Eremitérios
A renúncia também é uma escolha, talvez a mais a cruel delas. Ou a mais necessária. O Cupido, insígnia dos desejos, ofusca a luz dO Sol no arcano VI. Onde se deseja, é oculta a clareza, o raciocínio se torna vago, tendencioso. O Eremita abandona o desejo para criar sua própria luz, uma que reflita a do astro rei mas caiba em suas mãos. O lampião é o fruto da decisão do homem que ao decidir entre os anseios e a solidão, ansiou a solidão e assim não ansiou nada mais.
“O que poderia ter sido e o que foi
Apontam para um ponto, sempre presente
Pegadas ecoando na memória
Por entre a passagem que não seguimos
Através da porta que não abrimos
Dentro do jardim de rosas.”
Assim disse T.S. Eliot no começo de seu primeiro quarteto, Burnt Norton. Cada escolha cria o caminho do que foi e do que não foi, ambos marcados no presente igualmente. O que renunciamos muitas vezes nos marca mais profundamente do que aquilo que escolhemos. E o arcano VIIII sabe disso profundamente. Ele abandonou a via mundana para acessar um caminho só dele. Largou as convenções sociais e abraçou as montanhas. Acendeu um archote com o fogo de seu espírito. Mas para isso, precisou escolher.
Os Enamorados é mais do que mera carta de amor ou casamento, é a via crucis do caminho que se toma e daquele que se renuncia. É um caminho de dois desejos, no qual o velho sábio iluminado decidiu renunciar ambas as escolhas: decidiu desejar o indesejável, abarcar o que ninguém quer. Entre o afeto e a luxúria, ele escolheu o frio das pedras, o abraço do orvalho, o silêncio do hermitão, o guru. Viesse hoje Alexandre O Grande e perguntasse novamente o que desejas, Diógenes diria a mesma coisa: não me tape a luz do sol.

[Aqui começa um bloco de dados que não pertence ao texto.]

/-- Settles O22: a write stores its bytes, which for a sample are its two and no other sample's; the CSB reads as a
memory of the window. -/
theorem csbReadsAndWritesAreLittleEndian : Obligations.CsbReadsAndWritesAreLittleEndian := by
  intro s rest hc size
  refine ⟨fun a width v hi ha hal hr => ?_, fun x y v hi hx hy hr => ?_, fun a width hi ha hal => ?_⟩
  · obtain ⟨m, hs, hset, hkeep⟩ := step_writeCsb hc hi ha hal hr
    exact ⟨_, hs, rfl, fun i hlt hin => byteAt_eq v i ▸ hset i hlt hin, hkeep⟩
  · have hcell := rowMajor_lt hx hy
    obtain ⟨m, hs, hset, hkeep⟩ := step_writeCsb hc hi (by omega) (Nat.mul_mod_right 2 _) hr
    refine ⟨_, hs, rfl, fun k => ?_, fun x' y' k hx' hy' hne => ?_⟩
    · rw [State.csbSample_of_get (hset 0 (by decide) (by omega)) (hset 1 (by decide) (by omega)),
        BitVec.setWidth_setWidth_of_le v (by decide), BitVec.setWidth_eq]
    · have hother : y' * s.cfg.w + x' ≠ y * s.cfg.w + x := fun h => hne (rowMajor_inj hx hx' h)
      simp only [Width.bytes] at hkeep
      apply State.csbSample_congr
      · rfl
      · exact hkeep _ (by omega)
      · exact hkeep _ (by omega)
  · have hsize := viewport_le hc
    exact step_readMemory s.csb hc hi (fun b k hb => s.windowByte_csb hb k) (by decide) (by decide) (by omega) ha hal

/-! ## Reset -/

theorem State.hostReset_of_idle {s : State} (h : s.seq = .idle) : s.hostReset = s.resetRegisters := by
  simp [State.hostReset, h]

/-- Reset stops a running command with any part of the memories its performance gives. -/
theorem State.hostReset_of_running {s t : State} {word : Word} {i : Instr} (hs : s.seq = .running word)
    (hd : decode word = .command i) (he : exec i (s.useDraws (mixDraws s.cfg)) = .next t) :
    s.hostReset = (s.mixMemories t s.draws).resetRegisters := by
  have hb := State.blockTurn_of_running (s := s.useDraws (mixDraws s.cfg)) hs hd
  simp [State.hostReset, hs, hb, he]

/-- Settles O58: reset of an idle block is the reset of its registers. -/
theorem resetOfAnIdleBlock : Obligations.ResetOfAnIdleBlock := by
  intro s rest hc hs hi
  rw [step_of_turn hc hi]
  exact congrArg Host.Outcome.next (State.hostReset_of_idle (s := { s with inbox := rest }) hs)

/-- A command takes back no byte of OUT: one that is unwritten after it was unwritten before. -/
theorem exec_out_get_none {i : Instr} {s t : State} {a : Nat} (h : exec i s = .next t) (hn : t.out.get a = none) :
    s.out.get a = none := by
  have convert_none {u : State} (hu : u.convert.out.get a = none) : u.out.get a = none := by
    rw [State.convert_get] at hu
    split at hu
    · exact (Option.or_eq_none_iff.mp hu).2
    · exact hu
  obtain ⟨-, rfl⟩ | ⟨-, rfl⟩ | ⟨-, rfl⟩ | ⟨-, rfl⟩ | ⟨-, rfl⟩ | ⟨-, ht⟩ := exec_next h
  · exact hn
  · exact hn
  · exact hn
  · exact convert_none hn
  · exact convert_none (u := s.compose) hn
  · rwa [ht] at hn

/-- A word of OUT after a stopped command is the old one or the new one, as one draw says. -/
theorem State.mixMemories_out_word {s t : State} (hn : ∀ a, t.out.get a = none → s.out.get a = none) (k : Nat)
    {col row : Nat} (hcol : col < s.cfg.outStride) (hrow : row < s.cfg.outRows) :
    (∀ j, j < 4 → (s.mixMemories t k).out.get (outAddr s.cfg col row + j) = s.out.get (outAddr s.cfg col row + j)) ∨
    (∀ j, j < 4 → (s.mixMemories t k).out.get (outAddr s.cfg col row + j) = t.out.get (outAddr s.cfg col row + j)) := by
  cases hr : s.runs writesOut with
  | false =>
    rw [State.mixMemories_out_of_none hr]
    exact .inl fun _ _ => rfl
  | true =>
    have hword : row * s.cfg.outStride + col < s.cfg.outRows * s.cfg.outStride := by
      rw [Nat.mul_comm s.cfg.outRows]
      exact rowMajor_lt hcol hrow
    have hmix (j : Nat) (hj : j < 4) :
        (s.mixMemories t k).out.get (outAddr s.cfg col row + j) =
          (if Config.freeValue 1 (k + s.cfg.w * s.cfg.h + (row * s.cfg.outStride + col)) = 1#1
            then t.out.get (outAddr s.cfg col row + j) else none).or (s.out.get (outAddr s.cfg col row + j)) := by
      have hin : s.cfg.outBase ≤ outAddr s.cfg col row + j ∧
          outAddr s.cfg col row + j < s.cfg.outBase + outBytes s.cfg := by
        unfold outAddr outBytes
        omega
      have hindex : (outAddr s.cfg col row + j - s.cfg.outBase) / 4 = row * s.cfg.outStride + col := by
        unfold outAddr
        omega
      simp only [State.mixMemories, hr, if_true, Memory.get_fill, if_pos hin, hindex]
    by_cases hdraw : Config.freeValue 1 (k + s.cfg.w * s.cfg.h + (row * s.cfg.outStride + col)) = 1#1
    · refine .inr fun j hj => ?_
      rw [hmix j hj, if_pos hdraw]
      cases hg : t.out.get (outAddr s.cfg col row + j) with
      | none => rw [hn _ hg]; rfl
      | some b => rfl
    · refine .inl fun j hj => ?_
      rw [hmix j hj, if_neg hdraw]
      rfl

/-- Settles O59: reset mixes the memories with those of the command's performance, then resets the registers. -/
theorem resetStopsACommand : Obligations.ResetStopsACommand := by
  intro s word i rest hinv hs hd hi
  obtain ⟨u, hu⟩ := exec_answers i (({ s with inbox := rest } : State).useDraws (mixDraws s.cfg))
  have hreset := State.hostReset_of_running (s := { s with inbox := rest }) hs hd hu
  have hstep := (step_of_turn hinv.config hi).trans (congrArg Host.Outcome.next hreset)
  have hout (a : Nat) (hn : u.out.get a = none) : s.out.get a = none := (exec_out_get_none hu hn :)
  refine ⟨_, mixDraws s.cfg, u, hstep, hu, rfl, fun a => ?_, fun col row hcol hrow => ?_⟩
  · obtain h | ⟨-, h⟩ := State.mixMemories_ifb_get { s with inbox := rest } u s.draws a
    · exact .inl h
    · exact .inr h
  · exact State.mixMemories_out_word (s := { s with inbox := rest }) hout s.draws hcol hrow

/-- The encoded word of every command carries its opcode (30_encoding.md R72). -/
theorem opcodeOf_encode (i : Instr) : opcodeOf (encode i) = i.opcode := by
  cases i with
  | nop => exact Laws.Encoding.nop.1
  | clear => exact Laws.Encoding.clear.1
  | compose => exact Laws.Encoding.compose.1
  | convert => exact Laws.Encoding.convert.1
  | frame => exact Laws.Encoding.frame.1
  | unpack idx row col => exact (Laws.Encoding.unpack idx row col).1
  | lut pix => exact (Laws.Encoding.lut pix).1
  | resample xo yo => exact (Laws.Encoding.resample xo yo).1
  | expand sample => exact (Laws.Encoding.expand sample).1

/-- A word with a command's opcode decodes to a command (30_encoding.md R74). -/
theorem decode_of_opcode {w : Word} {i : Instr} (h : opcodeOf w = i.opcode) : ∃ j, decode w = .command j := by
  unfold decode
  cases i <;> simp [h, Instr.opcode]

/-- A CMD write of a command's word to an idle block loads the latches and runs the word (30_encoding.md R70). -/
theorem State.offerCommand_accepts {s : State} {word : Word} {i : Instr} (hs : s.seq = .idle)
    (hd : decode word = .command i) :
    s.offerCommand word = { s with lCtrl := s.ctrl, lScroll := s.scroll, seq := .running word } := by
  simp [State.offerCommand, hs, hd]

/-- Settles O60: the register fields stand in the definition, and an idle block accepts an encoded command. -/
theorem resetStateIsIdle : Obligations.ResetStateIsIdle := by
  refine ⟨rfl, rfl, by decide, rfl, rfl, rfl, rfl, fun i => ?_⟩
  obtain ⟨j, hj⟩ := decode_of_opcode (opcodeOf_encode i)
  refine ⟨_, step_wr32 resetMeetsTheInvariant.config rfl, ?_⟩
  exact congrArg State.seq (State.offerCommand_accepts rfl hj)

end Sys2Proof.Machine

/-!
PROOFS. The memory family: which steps write a memory, which accesses are refused, and what a host access of VRAM, of
the IFB, of an offset with nothing behind it, or of OUT does.
-/

namespace Sys2Proof.Machine

/-! ## What one step can do to the memories -/

/-- What runs is the running word's command. -/
theorem State.runs_of_running {s : State} {word : Word} {i : Instr} (hs : s.seq = .running word)
    (hd : decode word = .command i) (p : Instr → Bool) : s.runs p = p i := by
  simp [State.runs, State.current_of_running hs hd]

“Vôo hesitante sobre as profundezas.
Nenhuma culpa.”
Sobre a quarta linha do primeiro hexagrama, Richard Wilhem comentou sobre a necessidade de escolha entre dois caminhos para o grande homem: o do herói e o do grande sábio. Nenhum dos caminhos é errado, ambos são igualmente justos e só depende da escolha nas profundezas do grande homem. Se for um herói, vai lutar pela ordem do mundo, se tornar um líder, um guerreiro, uma figura de ação que influencia toda a sociedade. Se for um sábio, vai salvar o mundo lutando a batalha interna, alcançando a luz de si mesmo no recolhimento. Em nenhum caminho há erro, mas escolhendo um, não se pode seguir o outro. Talvez o caminho do herói tenha criado A Carruagem, mas é o caminho do sábio que abarcou o Eremita.
E viesse A Carruagem e perguntasse o que desejas, O Eremita diria: não apague meu lampião. É a luz que eu lentamente elaborei quando escolhi renegar o desejo e suas escolhas. Não apague o sol que carrego em mãos.
E a Carruagem iria embora, silenciosa.